Because of the symbiotic function of AMF, there is great interest in identifying AMF genes that are involved in the establishment and functioning of the symbiosis. However, at present, very few genes other than rRNA genes have been studied in these fungi. Several studies have shown that genetic diversity of the internal transcribed spacer (ITS) exists among and within single spores (9, 16, 22). Six different ITS1-5.8S-ITS2 types (T1 to T6) from S. castanea were reported (8). The 5.8S sequences published by Hijri et al. (9) were subsequently used in a phylogenetic analysis of Glomales and other fungi (20). This analysis showed that the highly divergent sequences T1, T3, T5, and T6 clustered within the ascomycetes (with Phoma-Leptosphaeria as the closest relatives to T1 and T3). Other studies have also reported sequences of rRNA genes obtained from glomalean spores that clustered in the ascomycetes in phylogenetic analyses (4, 12, 18). The question therefore arises as to what is the true origin of these sequences. Other researchers have suggested that these sequences are the result of fungal contaminants on the AMF spore wall (24). Three possibilities were suggested by Redecker et al. (20): (i) that these sequences were from contaminating fungi on the surface of the AMF spores, (ii) that they were sequences from ascomycetes which were living inside S. castanea spores, and (iii) that they originated from the S. castanea genome. The first two possibilities were seen as the most likely explanations (20).

In this study, we have addressed the question of whether ascomycete fungi live inside healthy S. castanea spores or only on the surface of the spores.

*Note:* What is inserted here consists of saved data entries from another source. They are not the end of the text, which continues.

/-! State.sendDone -/

@[simp] theorem State.sendDone_cfg (s : State) : (State.sendDone s).cfg = s.cfg := rfl
@[simp] theorem State.sendDone_fb (s : State) : (State.sendDone s).fb = s.fb := rfl
@[simp] theorem State.sendDone_cmdRtype (s : State) : (State.sendDone s).cmdRtype = s.cmdRtype := rfl
@[simp] theorem State.sendDone_cmdValue (s : State) : (State.sendDone s).cmdValue = s.cmdValue := rfl
@[simp] theorem State.sendDone_seq (s : State) : (State.sendDone s).seq = SeqCode.settle := rfl
@[simp] theorem State.sendDone_len (s : State) : (State.sendDone s).len = s.len := rfl
@[simp] theorem State.sendDone_csum (s : State) : (State.sendDone s).csum = s.csum := rfl
@[simp] theorem State.sendDone_idx (s : State) : (State.sendDone s).idx = s.idx := rfl
@[simp] theorem State.sendDone_t0 (s : State) : (State.sendDone s).t0 = s.now := rfl
@[simp] theorem State.sendDone_dly (s : State) : (State.sendDone s).dly = s.cfg.dirSwitch := rfl
@[simp] theorem State.sendDone_status (s : State) : (State.sendDone s).status = s.status := rfl
@[simp] theorem State.sendDone_ownUid (s : State) : (State.sendDone s).ownUid = s.ownUid := rfl
@[simp] theorem State.sendDone_pendingCount (s : State) : (State.sendDone s).pendingCount = s.pendingCount := rfl
@[simp] theorem State.sendDone_rxEndTs (s : State) : (State.sendDone s).rxEndTs = s.rxEndTs := rfl
@[simp] theorem State.sendDone_now (s : State) : (State.sendDone s).now = s.now := rfl
@[simp] theorem State.sendDone_dir (s : State) : (State.sendDone s).dir = s.dir := rfl
@[simp] theorem State.sendDone_pullup (s : State) : (State.sendDone s).pullup = s.pullup := rfl
@[simp] theorem State.sendDone_txActive (s : State) : (State.sendDone s).txActive = false := rfl
@[simp] theorem State.sendDone_txData (s : State) : (State.sendDone s).txData = s.txData := rfl
@[simp] theorem State.sendDone_txValid (s : State) : (State.sendDone s).txValid = false := rfl
@[simp] theorem State.sendDone_txReady (s : State) : (State.sendDone s).txReady = s.txReady := rfl
@[simp] theorem State.sendDone_txIdle (s : State) : (State.sendDone s).txIdle = s.txIdle := rfl
@[simp] theorem State.sendDone_delaying (s : State) : (State.sendDone s).delaying = true := rfl
@[simp] theorem State.sendDone_trace (s : State) : (State.sendDone s).trace = s.trace ++ [.txDone s.now] := rfl
@[simp] theorem State.sendDone_schedule (s : State) : (State.sendDone s).schedule = s.schedule := rfl
@[simp] theorem State.sendDone_answers (s : State) : (State.sendDone s).answers = s.answers := rfl
@[simp] theorem State.sendDone_draws (s : State) : (State.sendDone s).draws = s.draws := rfl

/-! What the report that the serialiser is idle leaves alone: everything but SEQ, T0, DLY, the transmitter and the
trace. -/

@[simp] theorem State.seeReport_cfg (s : State) : (State.seeReport s).cfg = s.cfg := by
  unfold State.seeReport; split <;> rfl
@[simp] theorem State.seeReport_fb (s : State) : (State.seeReport s).fb = s.fb := by
  unfold State.seeReport; split <;> rfl
@[simp] theorem State.seeReport_cmdRtype (s : State) : (State.seeReport s).cmdRtype = s.cmdRtype := by
  unfold State.seeReport; split <;> rfl
@[simp] theorem State.seeReport_cmdValue (s : State) : (State.seeReport s).cmdValue = s.cmdValue := by
  unfold State.seeReport; split <;> rfl
@[simp] theorem State.seeReport_len (s : State) : (State.seeReport s).len = s.len := by
  unfold State.seeReport; split <;> rfl
@[simp] theorem State.seeReport_csum (s : State) : (State.seeReport s).csum = s.csum := by
  unfold State.seeReport; split <;> rfl
@[simp] theorem State.seeReport_status (s : State) : (State.seeReport s).status = s.status := by
  unfold State.seeReport; split <;> rfl
@[simp] theorem State.seeReport_ownUid (s : State) : (State.seeReport s).ownUid = s.ownUid := by
  unfold State.seeReport; split <;> rfl
@[simp] theorem State.seeReport_pendingCount (s : State) : (State.seeReport s).pendingCount = s.pendingCount := by
  unfold State.seeReport; split <;> rfl
@[simp] theorem State.seeReport_rxEndTs (s : State) : (State.seeReport s).rxEndTs = s.rxEndTs := by
  unfold State.seeReport; split <;> rfl
@[simp] theorem State.seeReport_dir (s : State) : (State.seeReport s).dir = s.dir := by
  unfold State.seeReport; split <;> rfl
@[simp] theorem State.seeReport_pullup (s : State) : (State.seeReport s).pullup = s.pullup := by
  unfold State.seeReport; split <;> rfl
@[simp] theorem State.seeReport_schedule (s : State) : (State.seeReport s).schedule = s.schedule := by
  unfold State.seeReport; split <;> rfl
@[simp] theorem State.seeReport_answers (s : State) : (State.seeReport s).answers = s.answers := by
  unfold State.seeReport; split <;> rfl
@[simp] theorem State.seeReport_draws (s : State) : (State.seeReport s).draws = s.draws := by
  unfold State.seeReport; split <;> rfl

@[simp] theorem State.driveIdle_cfg (s : State) (level : Bool) : (State.driveIdle s level).cfg = s.cfg := by
  cases level <;> simp [State.driveIdle]
@[simp] theorem State.driveIdle_fb (s : State) (level : Bool) : (State.driveIdle s level).fb = s.fb := by
  cases level <;> simp [State.driveIdle]
@[simp] theorem State.driveIdle_cmdRtype (s : State) (level : Bool) : (State.driveIdle s level).cmdRtype = s.cmdRtype := by
  cases level <;> simp [State.driveIdle]
@[simp] theorem State.driveIdle_cmdValue (s : State) (level : Bool) : (State.driveIdle s level).cmdValue = s.cmdValue := by
  cases level <;> simp [State.driveIdle]
@[simp] theorem State.driveIdle_len (s : State) (level : Bool) : (State.driveIdle s level).len = s.len := by
  cases level <;> simp [State.driveIdle]
@[simp] theorem State.driveIdle_csum (s : State) (level : Bool) : (State.driveIdle s level).csum = s.csum := by
  cases level <;> simp [State.driveIdle]
@[simp] theorem State.driveIdle_status (s : State) (level : Bool) : (State.driveIdle s level).status = s.status := by
  cases level <;> simp [State.driveIdle]
@[simp] theorem State.driveIdle_ownUid (s : State) (level : Bool) : (State.driveIdle s level).ownUid = s.ownUid := by
  cases level <;> simp [State.driveIdle]
@[simp] theorem State.driveIdle_pendingCount (s : State) (level : Bool) : (State.driveIdle s level).pendingCount = s.pendingCount := by
  cases level <;> simp [State.driveIdle]
@[simp] theorem State.driveIdle_rxEndTs (s : State) (level : Bool) : (State.driveIdle s level).rxEndTs = s.rxEndTs := by
  cases level <;> simp [State.driveIdle]
@[simp] theorem State.driveIdle_dir (s : State) (level : Bool) : (State.driveIdle s level).dir = s.dir := by
  cases level <;> simp [State.driveIdle]
@[simp] theorem State.driveIdle_pullup (s : State) (level : Bool) : (State.driveIdle s level).pullup = s.pullup := by
  cases level <;> simp [State.driveIdle]
@[simp] theorem State.driveIdle_schedule (s : State) (level : Bool) : (State.driveIdle s level).schedule = s.schedule := by
  cases level <;> simp [State.driveIdle]
@[simp] theorem State.driveIdle_answers (s : State) (level : Bool) : (State.driveIdle s level).answers = s.answers := by
  cases level <;> simp [State.driveIdle]
@[simp] theorem State.driveIdle_draws (s : State) (level : Bool) : (State.driveIdle s level).draws = s.draws := by
  cases level <;> simp [State.driveIdle]

end Sys2Proof.Machine
end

This is an important question, because if other fungi are able to live inside healthy AMF, then they pose a serious problem for studies of AMF genes. This is not problematic for studies of AMF ribosomal genes because so much information on these sequences exists in the databases, allowing identification of any potential nonglomalean sequences. It would, however, be a serious problem for the study of other glomalean genes, for which much less information is present in the databases that allows verification of the sequences as glomalean or nonglomalean. Because the databases contain a strong bias for ascomycete sequences compared to fungi in the zygomycetes and basidiomycetes, it is likely that sequences of genes found in AMF would cluster in the ascomycetes in a phylogenetic analysis. In this study, we attempted to isolate fungi from inside S. castanea spores and to check whether ribosomal DNA sequences of these fungi matched those already found in AMF spores. Electron microscopy was also used to demonstrate that fungi lived inside healthy spores of S. castanea that had just germinated.

MATERIALS AND METHODS

Isolation of fungi from inside S. castanea spores.

The AMF S. castanea (BEG1) was provided by the Banque Européenne des Glomales (from the Institut National de la Recherche Agronomique, Dijon, France). Spores of S. castanea were recovered from pot cultures of Allium porrum L. by wet sieving. The freshly sieved spores were observed under a binocular microscope and sorted into two groups according to color and appearance of the spore contents. One group of spores was chestnut in color, had a shiny surface, and contained clearly visible lipid globules (Fig. 1a and b, spore H). Spores having these characteristics were assumed to be healthy spores, since a preliminary test showed that a high proportion of these spores were able to germinate, and they are termed healthy spores below. The second group of spores had contents with a cloudy white appearance (Fig. 1a and b, spore C). We assumed that these were dead, parasitized spores that were not viable, as we have never observed them germinating in previous experiments. These spores are termed cloudy spores below.

FIG. 1.

FIG. 1.

(a) Spores of S. castanea observed in incident light under a binocular microscope. C, cloudy spores; H, healthy spores with vacuolate content. (b) Crushed healthy and cloudy spores. (c) Control for surface sterilization. V8 agar medium plates contain either a Leptosphaeria sp. suspension or 10 spores of S. castanea per plate. Five sterilization solutions were used, consisting of 4% to 12% chloramin T, 0.02% streptomycin, and 0.01% gentamicin. Sterile distilled water (0%) was used as a control. The Leptosphaeria sp. only grew in the control treatment (0%). L, Leptosphaeria sp. suspension; F, fungal colony; B, bacterial colony. (d and e) Leptosphaeria sp. isolated from healthy S. castanea spores. The mycelium comprises septate yellow-brown hyphae (Hy), and the fungus also forms black pycnidia (P) which contain conidia (Co).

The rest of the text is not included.